Daniel Chiu, a graduate
student, and Sheri Lillard, a postdoc in Zare's lab,
developed the technique, which captures one vesicle at a
time, pops it open and analyzes its contents.
The first step in this
process is to trap a single vesicle and introduce it into
a tiny chamber, where Chiu and Lillard can manipulate it.
This step is not as simple as it may sound. Because the
vesicle is so small, the researchers have to use delicate
procedures.
The chemists trap the tiny
package using a laser. The vesicle moves to the most
intense area of the laser beam and stops there. Once the
vesicle is immobilized, the researchers move a minuscule
tube next to the vesicle. A slight electric current
slides the vesicle into the tube.
Next, the researchers add
chemicals that tear open the package and label its
contents with a dye. This dye, which attaches only to
specific molecules, glows when light hits it. The dye
transforms the vesicle's chemicals into beacons.

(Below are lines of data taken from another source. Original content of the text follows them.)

/-! ### writeTemperature -/

@[simp] theorem writeTemperature_tpdState (s : State) : (writeTemperature s).tpdState = s.tpdState := rfl
@[simp] theorem writeTemperature_tpdCnt (s : State) : (writeTemperature s).tpdCnt = s.tpdCnt := rfl
@[simp] theorem writeTemperature_tpdShreg (s : State) : (writeTemperature s).tpdShreg = s.tpdShreg := rfl
@[simp] theorem writeTemperature_tpdBitcnt (s : State) : (writeTemperature s).tpdBitcnt = s.tpdBitcnt := rfl
@[simp] theorem writeTemperature_tpdDone (s : State) : (writeTemperature s).tpdDone = s.tpdDone := rfl
@[simp] theorem writeTemperature_tpdResult (s : State) : (writeTemperature s).tpdResult = s.tpdResult := rfl
@[simp] theorem writeTemperature_tpdStage (s : State) : (writeTemperature s).tpdStage = s.tpdStage := rfl
@[simp] theorem writeTemperature_frameHum (s : State) : (writeTemperature s).frameHum = s.frameHum := rfl
@[simp] theorem writeTemperature_frameTemp (s : State) : (writeTemperature s).frameTemp = s.frameTemp := rfl
@[simp] theorem writeTemperature_frameRxCsum (s : State) : (writeTemperature s).frameRxCsum = s.frameRxCsum := rfl
@[simp] theorem writeTemperature_frameCalcCsum (s : State) : (writeTemperature s).frameCalcCsum = s.frameCalcCsum := rfl
@[simp] theorem writeTemperature_tempSigned (s : State) : (writeTemperature s).tempSigned = BitVec.ofInt 16 (temperatureTenths (temperatureRaw s.tpdShreg)) := rfl
@[simp] theorem writeTemperature_qdSnap (s : State) : (writeTemperature s).qdSnap = s.qdSnap := rfl
@[simp] theorem writeTemperature_qdPrimed (s : State) : (writeTemperature s).qdPrimed = s.qdPrimed := rfl
@[simp] theorem writeTemperature_qdLastRot (s : State) : (writeTemperature s).qdLastRot = s.qdLastRot := rfl
@[simp] theorem writeTemperature_qdLastEdge (s : State) : (writeTemperature s).qdLastEdge = s.qdLastEdge := rfl
@[simp] theorem writeTemperature_menuIndex (s : State) : (writeTemperature s).menuIndex = s.menuIndex := rfl
@[simp] theorem writeTemperature_menuPending (s : State) : (writeTemperature s).menuPending = s.menuPending := rfl
@[simp] theorem writeTemperature_line (s : State) : (writeTemperature s).line = s.line := rfl
@[simp] theorem writeTemperature_pins (s : State) : (writeTemperature s).pins = s.pins := rfl
@[simp] theorem writeTemperature_busRdata (s : State) : (writeTemperature s).busRdata = s.busRdata := rfl
@[simp] theorem writeTemperature_params (s : State) : (writeTemperature s).params = s.params := rfl
@[simp] theorem writeTemperature_stimulus (s : State) : (writeTemperature s).stimulus = s.stimulus := rfl
@[simp] theorem writeTemperature_cycle (s : State) : (writeTemperature s).cycle = s.cycle := rfl

/-! ### applyRotation -/

@[simp] theorem applyRotation_tpdState (d : Int) (s : State) : (applyRotation d s).tpdState = s.tpdState := rfl
@[simp] theorem applyRotation_tpdCnt (d : Int) (s : State) : (applyRotation d s).tpdCnt = s.tpdCnt := rfl
@[simp] theorem applyRotation_tpdShreg (d : Int) (s : State) : (applyRotation d s).tpdShreg = s.tpdShreg := rfl
@[simp] theorem applyRotation_tpdBitcnt (d : Int) (s : State) : (applyRotation d s).tpdBitcnt = s.tpdBitcnt := rfl
@[simp] theorem applyRotation_tpdDone (d : Int) (s : State) : (applyRotation d s).tpdDone = s.tpdDone := rfl
@[simp] theorem applyRotation_tpdResult (d : Int) (s : State) : (applyRotation d s).tpdResult = s.tpdResult := rfl
@[simp] theorem applyRotation_tpdStage (d : Int) (s : State) : (applyRotation d s).tpdStage = s.tpdStage := rfl
@[simp] theorem applyRotation_frameHum (d : Int) (s : State) : (applyRotation d s).frameHum = s.frameHum := rfl
@[simp] theorem applyRotation_frameTemp (d : Int) (s : State) : (applyRotation d s).frameTemp = s.frameTemp := rfl
@[simp] theorem applyRotation_frameRxCsum (d : Int) (s : State) : (applyRotation d s).frameRxCsum = s.frameRxCsum := rfl
@[simp] theorem applyRotation_frameCalcCsum (d : Int) (s : State) : (applyRotation d s).frameCalcCsum = s.frameCalcCsum := rfl
@[simp] theorem applyRotation_tempSigned (d : Int) (s : State) : (applyRotation d s).tempSigned = s.tempSigned := rfl
@[simp] theorem applyRotation_qdSnap (d : Int) (s : State) : (applyRotation d s).qdSnap = s.qdSnap := rfl
@[simp] theorem applyRotation_qdPrimed (d : Int) (s : State) : (applyRotation d s).qdPrimed = s.qdPrimed := rfl
@[simp] theorem applyRotation_qdLastRot (d : Int) (s : State) : (applyRotation d s).qdLastRot = s.qdLastRot := rfl
@[simp] theorem applyRotation_qdLastEdge (d : Int) (s : State) : (applyRotation d s).qdLastEdge = s.qdLastEdge := rfl
@[simp] theorem applyRotation_menuIndex (d : Int) (s : State) : (applyRotation d s).menuIndex = BitVec.ofInt 8 (clamp (s.menuIndex.toNat + d) 0 s.params.max.toNat) := rfl
@[simp] theorem applyRotation_menuPending (d : Int) (s : State) : (applyRotation d s).menuPending = s.menuPending := rfl
@[simp] theorem applyRotation_line (d : Int) (s : State) : (applyRotation d s).line = s.line := rfl
@[simp] theorem applyRotation_pins (d : Int) (s : State) : (applyRotation d s).pins = s.pins := rfl
@[simp] theorem applyRotation_busRdata (d : Int) (s : State) : (applyRotation d s).busRdata = s.busRdata := rfl
@[simp] theorem applyRotation_params (d : Int) (s : State) : (applyRotation d s).params = s.params := rfl
@[simp] theorem applyRotation_stimulus (d : Int) (s : State) : (applyRotation d s).stimulus = s.stimulus := rfl
@[simp] theorem applyRotation_cycle (d : Int) (s : State) : (applyRotation d s).cycle = s.cycle := rfl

The dye fastens to several
different molecules perhaps all the nouns in the
cellular message but the researchers want to know how
much of each compound was in the vesicle. So Chiu and
Lillard separate the mixture into its components by
forcing the chemicals to move along the tiny tube that
contains them.
Because each different
chemical moves at a characteristic speed, the various
compounds arrive at a detecting station at different
times. The detecting station watches for the lights to
pass, a brighter glow indicating a larger amount of one
chemical, a dimmer light meaning a smaller quantity. In
this way, Lillard and Chiu measure the relative amounts
of the various chemicals.
The chemists then identify
each chemical compound in collaboration with researchers
led by two former postdoctoral researchers from Zare's
lab: Owe Orwar, a chemist at Chalmers University in
Göteborg, Sweden, and Evan R. Williams, a chemistry
professor at the University of California-Berkeley. The
researchers can thereby read the cellular mail.
Using this technique, the
researchers have found that individual vesicles have
varying contents, even though the vesicles came from the
same gland. "One vesicle would have one component
but it would be completely absent from another
vesicle," Lillard says. "We knew that in a
population, both components were present, but when we got
down to the level of a single vesicle, there were clear
differences."
But what does this
variability mean for the sea slug? "I can summarize
that in three words," says Zare. "I don't know.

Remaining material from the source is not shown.